Your answer should be an exact copy of the lines from the start of the entries to the line containing "def CMap.leadGroup (m", both included.

Stored items:
++++++++
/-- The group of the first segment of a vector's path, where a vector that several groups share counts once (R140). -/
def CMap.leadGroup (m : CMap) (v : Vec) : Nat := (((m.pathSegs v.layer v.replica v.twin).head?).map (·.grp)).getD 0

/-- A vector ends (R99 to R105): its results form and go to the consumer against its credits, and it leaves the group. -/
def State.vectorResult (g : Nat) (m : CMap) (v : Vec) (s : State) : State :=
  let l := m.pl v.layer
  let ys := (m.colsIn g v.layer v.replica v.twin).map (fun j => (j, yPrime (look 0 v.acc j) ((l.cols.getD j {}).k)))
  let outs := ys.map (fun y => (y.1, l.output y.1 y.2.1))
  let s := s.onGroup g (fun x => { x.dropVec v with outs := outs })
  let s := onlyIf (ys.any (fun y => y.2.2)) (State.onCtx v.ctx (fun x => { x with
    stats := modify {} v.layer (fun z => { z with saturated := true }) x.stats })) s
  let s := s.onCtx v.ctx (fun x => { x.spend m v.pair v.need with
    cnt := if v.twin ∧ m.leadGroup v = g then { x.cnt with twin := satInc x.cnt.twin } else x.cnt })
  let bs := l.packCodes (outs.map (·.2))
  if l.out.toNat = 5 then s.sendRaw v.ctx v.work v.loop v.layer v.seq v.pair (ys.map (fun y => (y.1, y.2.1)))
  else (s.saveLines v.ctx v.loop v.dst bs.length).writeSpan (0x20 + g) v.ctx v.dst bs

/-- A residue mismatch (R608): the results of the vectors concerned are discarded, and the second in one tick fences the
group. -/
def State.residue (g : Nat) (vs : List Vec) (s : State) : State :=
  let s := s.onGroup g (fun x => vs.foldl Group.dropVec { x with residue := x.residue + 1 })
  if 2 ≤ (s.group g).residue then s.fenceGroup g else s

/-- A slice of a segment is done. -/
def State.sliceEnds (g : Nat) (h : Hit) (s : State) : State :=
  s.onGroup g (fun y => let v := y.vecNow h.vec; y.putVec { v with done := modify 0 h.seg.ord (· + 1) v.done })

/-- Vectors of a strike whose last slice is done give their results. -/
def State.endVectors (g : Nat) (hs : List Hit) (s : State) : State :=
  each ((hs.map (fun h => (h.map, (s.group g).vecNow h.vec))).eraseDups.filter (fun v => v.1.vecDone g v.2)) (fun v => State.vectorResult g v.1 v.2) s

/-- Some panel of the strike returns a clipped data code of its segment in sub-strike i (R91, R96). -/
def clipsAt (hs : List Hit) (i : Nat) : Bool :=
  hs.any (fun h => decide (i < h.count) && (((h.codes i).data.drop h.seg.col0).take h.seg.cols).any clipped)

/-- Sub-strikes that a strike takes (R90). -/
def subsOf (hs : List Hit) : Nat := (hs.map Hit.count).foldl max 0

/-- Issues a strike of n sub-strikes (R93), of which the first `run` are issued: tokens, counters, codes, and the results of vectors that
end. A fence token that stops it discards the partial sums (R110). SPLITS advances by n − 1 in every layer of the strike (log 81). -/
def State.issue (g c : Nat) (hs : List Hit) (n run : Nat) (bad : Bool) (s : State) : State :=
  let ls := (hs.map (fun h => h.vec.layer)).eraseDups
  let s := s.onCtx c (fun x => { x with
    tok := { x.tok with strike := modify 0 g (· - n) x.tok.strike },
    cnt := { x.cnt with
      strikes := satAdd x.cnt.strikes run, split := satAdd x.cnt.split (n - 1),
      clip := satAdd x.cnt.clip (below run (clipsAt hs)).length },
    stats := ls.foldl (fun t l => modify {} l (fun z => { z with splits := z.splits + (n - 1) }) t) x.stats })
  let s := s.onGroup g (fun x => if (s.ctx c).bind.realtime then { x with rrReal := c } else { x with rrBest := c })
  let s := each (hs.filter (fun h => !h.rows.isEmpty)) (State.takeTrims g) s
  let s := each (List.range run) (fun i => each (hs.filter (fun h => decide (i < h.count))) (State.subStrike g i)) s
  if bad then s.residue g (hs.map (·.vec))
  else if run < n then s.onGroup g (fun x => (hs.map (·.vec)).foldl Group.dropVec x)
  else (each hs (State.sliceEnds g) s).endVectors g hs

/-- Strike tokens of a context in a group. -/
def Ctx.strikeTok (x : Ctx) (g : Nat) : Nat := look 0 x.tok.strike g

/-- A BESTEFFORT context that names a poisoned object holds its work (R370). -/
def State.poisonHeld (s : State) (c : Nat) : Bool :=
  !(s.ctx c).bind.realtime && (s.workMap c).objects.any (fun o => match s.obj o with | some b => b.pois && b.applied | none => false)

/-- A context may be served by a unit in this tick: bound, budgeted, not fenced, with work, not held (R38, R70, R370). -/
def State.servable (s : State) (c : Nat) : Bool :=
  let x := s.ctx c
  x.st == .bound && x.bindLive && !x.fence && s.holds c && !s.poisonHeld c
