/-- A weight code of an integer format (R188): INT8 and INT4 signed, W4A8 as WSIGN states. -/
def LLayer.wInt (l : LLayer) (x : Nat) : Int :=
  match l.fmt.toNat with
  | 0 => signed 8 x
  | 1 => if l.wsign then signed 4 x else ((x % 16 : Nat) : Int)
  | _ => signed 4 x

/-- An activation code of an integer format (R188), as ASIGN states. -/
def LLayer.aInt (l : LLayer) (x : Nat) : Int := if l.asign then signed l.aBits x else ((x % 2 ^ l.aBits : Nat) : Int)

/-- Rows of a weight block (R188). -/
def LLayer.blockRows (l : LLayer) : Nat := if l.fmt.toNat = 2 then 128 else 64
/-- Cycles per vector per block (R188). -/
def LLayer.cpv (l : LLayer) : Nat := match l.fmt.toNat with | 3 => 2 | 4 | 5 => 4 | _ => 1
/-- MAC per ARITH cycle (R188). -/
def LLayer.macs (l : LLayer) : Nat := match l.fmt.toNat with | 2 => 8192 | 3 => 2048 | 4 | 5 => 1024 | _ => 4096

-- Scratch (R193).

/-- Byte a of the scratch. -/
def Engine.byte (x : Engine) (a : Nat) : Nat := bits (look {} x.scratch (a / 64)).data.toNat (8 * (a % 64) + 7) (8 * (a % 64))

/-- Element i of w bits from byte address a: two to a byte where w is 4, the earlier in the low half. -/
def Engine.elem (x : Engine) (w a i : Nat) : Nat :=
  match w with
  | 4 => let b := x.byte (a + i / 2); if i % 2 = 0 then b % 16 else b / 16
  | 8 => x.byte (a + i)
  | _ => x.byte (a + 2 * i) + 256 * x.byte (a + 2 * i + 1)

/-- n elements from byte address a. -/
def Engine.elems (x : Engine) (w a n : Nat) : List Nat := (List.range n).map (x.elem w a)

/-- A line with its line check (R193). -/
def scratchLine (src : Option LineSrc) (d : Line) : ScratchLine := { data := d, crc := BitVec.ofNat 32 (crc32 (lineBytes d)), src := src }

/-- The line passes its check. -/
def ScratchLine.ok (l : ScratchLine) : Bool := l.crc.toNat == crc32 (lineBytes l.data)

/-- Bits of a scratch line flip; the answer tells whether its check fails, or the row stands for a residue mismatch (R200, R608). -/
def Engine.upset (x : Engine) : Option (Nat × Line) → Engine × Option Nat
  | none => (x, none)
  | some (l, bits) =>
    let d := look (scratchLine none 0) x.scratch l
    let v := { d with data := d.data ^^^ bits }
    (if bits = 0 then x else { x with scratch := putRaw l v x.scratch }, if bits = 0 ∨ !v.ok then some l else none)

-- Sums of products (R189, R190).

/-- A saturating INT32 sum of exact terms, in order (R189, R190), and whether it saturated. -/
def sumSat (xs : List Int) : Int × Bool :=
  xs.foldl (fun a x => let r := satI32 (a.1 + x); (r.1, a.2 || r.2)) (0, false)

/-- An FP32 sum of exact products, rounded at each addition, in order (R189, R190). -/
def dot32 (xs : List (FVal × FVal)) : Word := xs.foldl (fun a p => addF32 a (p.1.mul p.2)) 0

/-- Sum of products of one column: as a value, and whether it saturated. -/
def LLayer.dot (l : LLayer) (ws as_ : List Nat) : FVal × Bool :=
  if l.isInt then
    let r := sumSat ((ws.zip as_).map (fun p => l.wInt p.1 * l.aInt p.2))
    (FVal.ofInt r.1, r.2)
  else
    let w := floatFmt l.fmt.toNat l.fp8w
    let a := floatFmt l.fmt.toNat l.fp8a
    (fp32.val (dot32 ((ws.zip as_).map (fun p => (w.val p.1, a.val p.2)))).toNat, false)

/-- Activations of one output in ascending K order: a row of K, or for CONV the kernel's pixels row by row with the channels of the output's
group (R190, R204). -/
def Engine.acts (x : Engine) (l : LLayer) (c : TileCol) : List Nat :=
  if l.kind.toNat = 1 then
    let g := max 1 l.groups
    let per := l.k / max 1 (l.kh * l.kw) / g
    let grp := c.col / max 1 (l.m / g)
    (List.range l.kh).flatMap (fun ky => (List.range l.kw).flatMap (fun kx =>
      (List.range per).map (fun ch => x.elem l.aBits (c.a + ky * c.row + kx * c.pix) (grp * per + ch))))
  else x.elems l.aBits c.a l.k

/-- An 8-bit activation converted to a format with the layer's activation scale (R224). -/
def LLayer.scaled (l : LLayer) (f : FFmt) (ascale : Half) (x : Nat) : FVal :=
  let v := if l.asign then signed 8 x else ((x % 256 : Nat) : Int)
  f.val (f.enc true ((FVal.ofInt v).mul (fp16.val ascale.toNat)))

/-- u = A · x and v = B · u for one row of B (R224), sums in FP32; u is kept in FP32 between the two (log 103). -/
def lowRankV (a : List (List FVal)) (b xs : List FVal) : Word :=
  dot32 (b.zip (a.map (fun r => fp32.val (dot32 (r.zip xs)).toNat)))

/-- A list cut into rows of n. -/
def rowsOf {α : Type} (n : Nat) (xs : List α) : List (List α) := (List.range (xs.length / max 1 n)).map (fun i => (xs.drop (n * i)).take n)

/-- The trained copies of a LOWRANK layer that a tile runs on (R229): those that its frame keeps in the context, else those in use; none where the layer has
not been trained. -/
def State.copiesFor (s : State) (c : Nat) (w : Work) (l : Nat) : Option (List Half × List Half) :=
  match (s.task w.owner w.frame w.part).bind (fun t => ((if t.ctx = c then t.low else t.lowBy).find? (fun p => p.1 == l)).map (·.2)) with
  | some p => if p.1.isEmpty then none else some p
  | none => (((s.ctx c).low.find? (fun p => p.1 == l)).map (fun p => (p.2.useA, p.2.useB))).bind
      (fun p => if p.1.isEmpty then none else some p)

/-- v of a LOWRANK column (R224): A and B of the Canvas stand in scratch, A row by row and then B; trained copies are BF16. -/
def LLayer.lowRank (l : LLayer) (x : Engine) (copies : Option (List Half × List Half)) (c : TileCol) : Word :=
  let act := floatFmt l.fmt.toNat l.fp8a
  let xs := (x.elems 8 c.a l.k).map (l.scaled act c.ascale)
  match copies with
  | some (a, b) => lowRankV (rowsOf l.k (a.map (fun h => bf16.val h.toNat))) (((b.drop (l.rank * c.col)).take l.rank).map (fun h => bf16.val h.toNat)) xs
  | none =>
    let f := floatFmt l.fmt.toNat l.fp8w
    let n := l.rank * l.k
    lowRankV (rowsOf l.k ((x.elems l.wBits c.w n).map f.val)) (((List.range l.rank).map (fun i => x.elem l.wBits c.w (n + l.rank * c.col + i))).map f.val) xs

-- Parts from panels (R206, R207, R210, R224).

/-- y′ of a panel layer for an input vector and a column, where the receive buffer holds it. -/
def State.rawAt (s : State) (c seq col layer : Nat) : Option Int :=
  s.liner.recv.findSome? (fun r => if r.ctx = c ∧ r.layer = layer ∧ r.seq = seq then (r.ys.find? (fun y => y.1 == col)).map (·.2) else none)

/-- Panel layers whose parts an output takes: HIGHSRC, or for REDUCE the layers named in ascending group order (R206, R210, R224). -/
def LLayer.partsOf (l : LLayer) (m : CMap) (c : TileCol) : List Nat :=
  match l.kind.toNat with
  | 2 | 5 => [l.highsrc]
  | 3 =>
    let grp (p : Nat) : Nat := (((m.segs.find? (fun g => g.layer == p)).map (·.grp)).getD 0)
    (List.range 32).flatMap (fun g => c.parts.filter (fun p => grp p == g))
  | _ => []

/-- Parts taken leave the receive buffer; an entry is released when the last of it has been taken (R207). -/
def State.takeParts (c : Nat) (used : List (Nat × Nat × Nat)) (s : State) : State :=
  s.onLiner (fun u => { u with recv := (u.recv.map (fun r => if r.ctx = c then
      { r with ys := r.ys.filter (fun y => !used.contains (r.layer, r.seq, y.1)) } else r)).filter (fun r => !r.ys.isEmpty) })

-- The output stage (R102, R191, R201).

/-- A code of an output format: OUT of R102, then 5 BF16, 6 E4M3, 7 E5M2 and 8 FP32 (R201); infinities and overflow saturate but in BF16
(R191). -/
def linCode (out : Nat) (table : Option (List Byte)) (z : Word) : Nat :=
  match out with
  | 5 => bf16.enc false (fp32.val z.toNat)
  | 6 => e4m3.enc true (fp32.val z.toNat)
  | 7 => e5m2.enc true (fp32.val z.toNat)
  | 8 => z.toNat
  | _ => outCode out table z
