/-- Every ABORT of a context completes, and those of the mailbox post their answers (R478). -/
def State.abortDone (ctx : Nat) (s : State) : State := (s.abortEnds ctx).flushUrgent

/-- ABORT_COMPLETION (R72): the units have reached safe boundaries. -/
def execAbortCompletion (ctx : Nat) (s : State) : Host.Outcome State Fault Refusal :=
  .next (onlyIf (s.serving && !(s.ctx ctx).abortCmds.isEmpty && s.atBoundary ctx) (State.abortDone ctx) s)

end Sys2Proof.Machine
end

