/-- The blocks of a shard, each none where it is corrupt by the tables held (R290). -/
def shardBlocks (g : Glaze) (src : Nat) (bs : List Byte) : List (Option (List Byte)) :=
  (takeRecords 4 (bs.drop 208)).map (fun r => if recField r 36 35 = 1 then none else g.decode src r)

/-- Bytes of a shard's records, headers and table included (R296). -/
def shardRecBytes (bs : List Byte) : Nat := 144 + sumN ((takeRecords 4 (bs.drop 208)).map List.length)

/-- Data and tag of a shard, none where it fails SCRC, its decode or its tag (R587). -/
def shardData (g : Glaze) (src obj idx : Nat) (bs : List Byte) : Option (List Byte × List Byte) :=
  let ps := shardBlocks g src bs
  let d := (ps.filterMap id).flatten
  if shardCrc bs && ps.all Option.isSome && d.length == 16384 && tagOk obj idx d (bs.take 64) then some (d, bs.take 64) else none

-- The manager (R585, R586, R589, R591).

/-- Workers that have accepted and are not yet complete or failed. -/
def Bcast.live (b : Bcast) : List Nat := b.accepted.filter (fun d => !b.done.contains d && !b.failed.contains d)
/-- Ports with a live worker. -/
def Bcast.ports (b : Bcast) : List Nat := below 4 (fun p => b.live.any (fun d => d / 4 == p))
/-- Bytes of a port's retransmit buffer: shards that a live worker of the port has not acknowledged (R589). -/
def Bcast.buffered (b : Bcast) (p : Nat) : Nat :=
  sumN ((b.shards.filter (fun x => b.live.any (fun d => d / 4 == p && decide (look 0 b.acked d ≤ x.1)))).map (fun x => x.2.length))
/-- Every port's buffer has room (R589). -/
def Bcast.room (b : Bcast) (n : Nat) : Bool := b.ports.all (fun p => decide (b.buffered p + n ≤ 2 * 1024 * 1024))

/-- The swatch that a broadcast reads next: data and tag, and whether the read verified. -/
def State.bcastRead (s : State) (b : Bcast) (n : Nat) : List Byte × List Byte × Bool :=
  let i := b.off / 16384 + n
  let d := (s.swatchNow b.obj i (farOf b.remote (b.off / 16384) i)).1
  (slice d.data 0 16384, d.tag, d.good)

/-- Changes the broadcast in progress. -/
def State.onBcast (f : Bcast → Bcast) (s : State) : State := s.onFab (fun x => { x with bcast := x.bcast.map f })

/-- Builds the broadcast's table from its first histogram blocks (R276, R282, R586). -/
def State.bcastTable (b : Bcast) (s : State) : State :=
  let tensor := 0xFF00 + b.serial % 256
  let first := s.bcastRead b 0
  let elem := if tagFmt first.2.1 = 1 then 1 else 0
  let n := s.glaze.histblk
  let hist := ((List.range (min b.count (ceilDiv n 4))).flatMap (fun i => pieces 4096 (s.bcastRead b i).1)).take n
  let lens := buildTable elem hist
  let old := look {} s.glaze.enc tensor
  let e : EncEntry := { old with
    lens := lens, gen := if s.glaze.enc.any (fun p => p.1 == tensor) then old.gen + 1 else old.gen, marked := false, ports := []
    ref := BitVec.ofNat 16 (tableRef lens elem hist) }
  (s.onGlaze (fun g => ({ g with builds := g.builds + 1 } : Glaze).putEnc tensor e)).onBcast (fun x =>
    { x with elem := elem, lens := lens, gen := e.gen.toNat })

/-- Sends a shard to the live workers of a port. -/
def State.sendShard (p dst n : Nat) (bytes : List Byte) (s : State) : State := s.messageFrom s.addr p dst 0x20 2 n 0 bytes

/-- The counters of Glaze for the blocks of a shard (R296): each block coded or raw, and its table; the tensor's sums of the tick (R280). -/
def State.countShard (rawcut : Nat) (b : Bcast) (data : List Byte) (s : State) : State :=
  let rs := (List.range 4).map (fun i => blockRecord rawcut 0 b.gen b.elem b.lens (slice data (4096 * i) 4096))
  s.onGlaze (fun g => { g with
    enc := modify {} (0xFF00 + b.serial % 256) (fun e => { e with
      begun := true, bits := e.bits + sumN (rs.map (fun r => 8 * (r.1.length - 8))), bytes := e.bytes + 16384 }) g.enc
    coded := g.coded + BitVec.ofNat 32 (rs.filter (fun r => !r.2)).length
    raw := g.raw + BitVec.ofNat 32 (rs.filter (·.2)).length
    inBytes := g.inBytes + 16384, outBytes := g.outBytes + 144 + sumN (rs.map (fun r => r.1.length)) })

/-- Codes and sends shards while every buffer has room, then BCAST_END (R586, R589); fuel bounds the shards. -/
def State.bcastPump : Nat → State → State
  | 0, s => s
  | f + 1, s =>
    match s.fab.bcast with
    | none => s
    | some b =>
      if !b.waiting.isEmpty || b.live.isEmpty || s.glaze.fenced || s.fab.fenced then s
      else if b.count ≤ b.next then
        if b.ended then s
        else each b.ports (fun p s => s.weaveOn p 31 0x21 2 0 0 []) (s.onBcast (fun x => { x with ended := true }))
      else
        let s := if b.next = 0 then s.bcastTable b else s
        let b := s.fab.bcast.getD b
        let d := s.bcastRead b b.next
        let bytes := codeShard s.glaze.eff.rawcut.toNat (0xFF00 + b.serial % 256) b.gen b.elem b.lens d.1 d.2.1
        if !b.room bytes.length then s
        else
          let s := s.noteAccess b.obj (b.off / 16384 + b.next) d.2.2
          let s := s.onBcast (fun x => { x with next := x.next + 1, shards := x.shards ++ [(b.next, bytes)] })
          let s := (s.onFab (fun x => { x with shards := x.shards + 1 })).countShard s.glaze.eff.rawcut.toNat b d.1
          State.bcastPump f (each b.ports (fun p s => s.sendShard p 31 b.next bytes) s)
++++++++
## EXERCISE SOLUTION
/-- The group of the first segment of a vector's path, where a vector that several groups share counts once (R140). -/
def CMap.leadGroup (m : CMap) (v : Vec) : Nat := (((m.pathSegs v.layer v.replica v.twin).head?).map (·.grp)).getD 0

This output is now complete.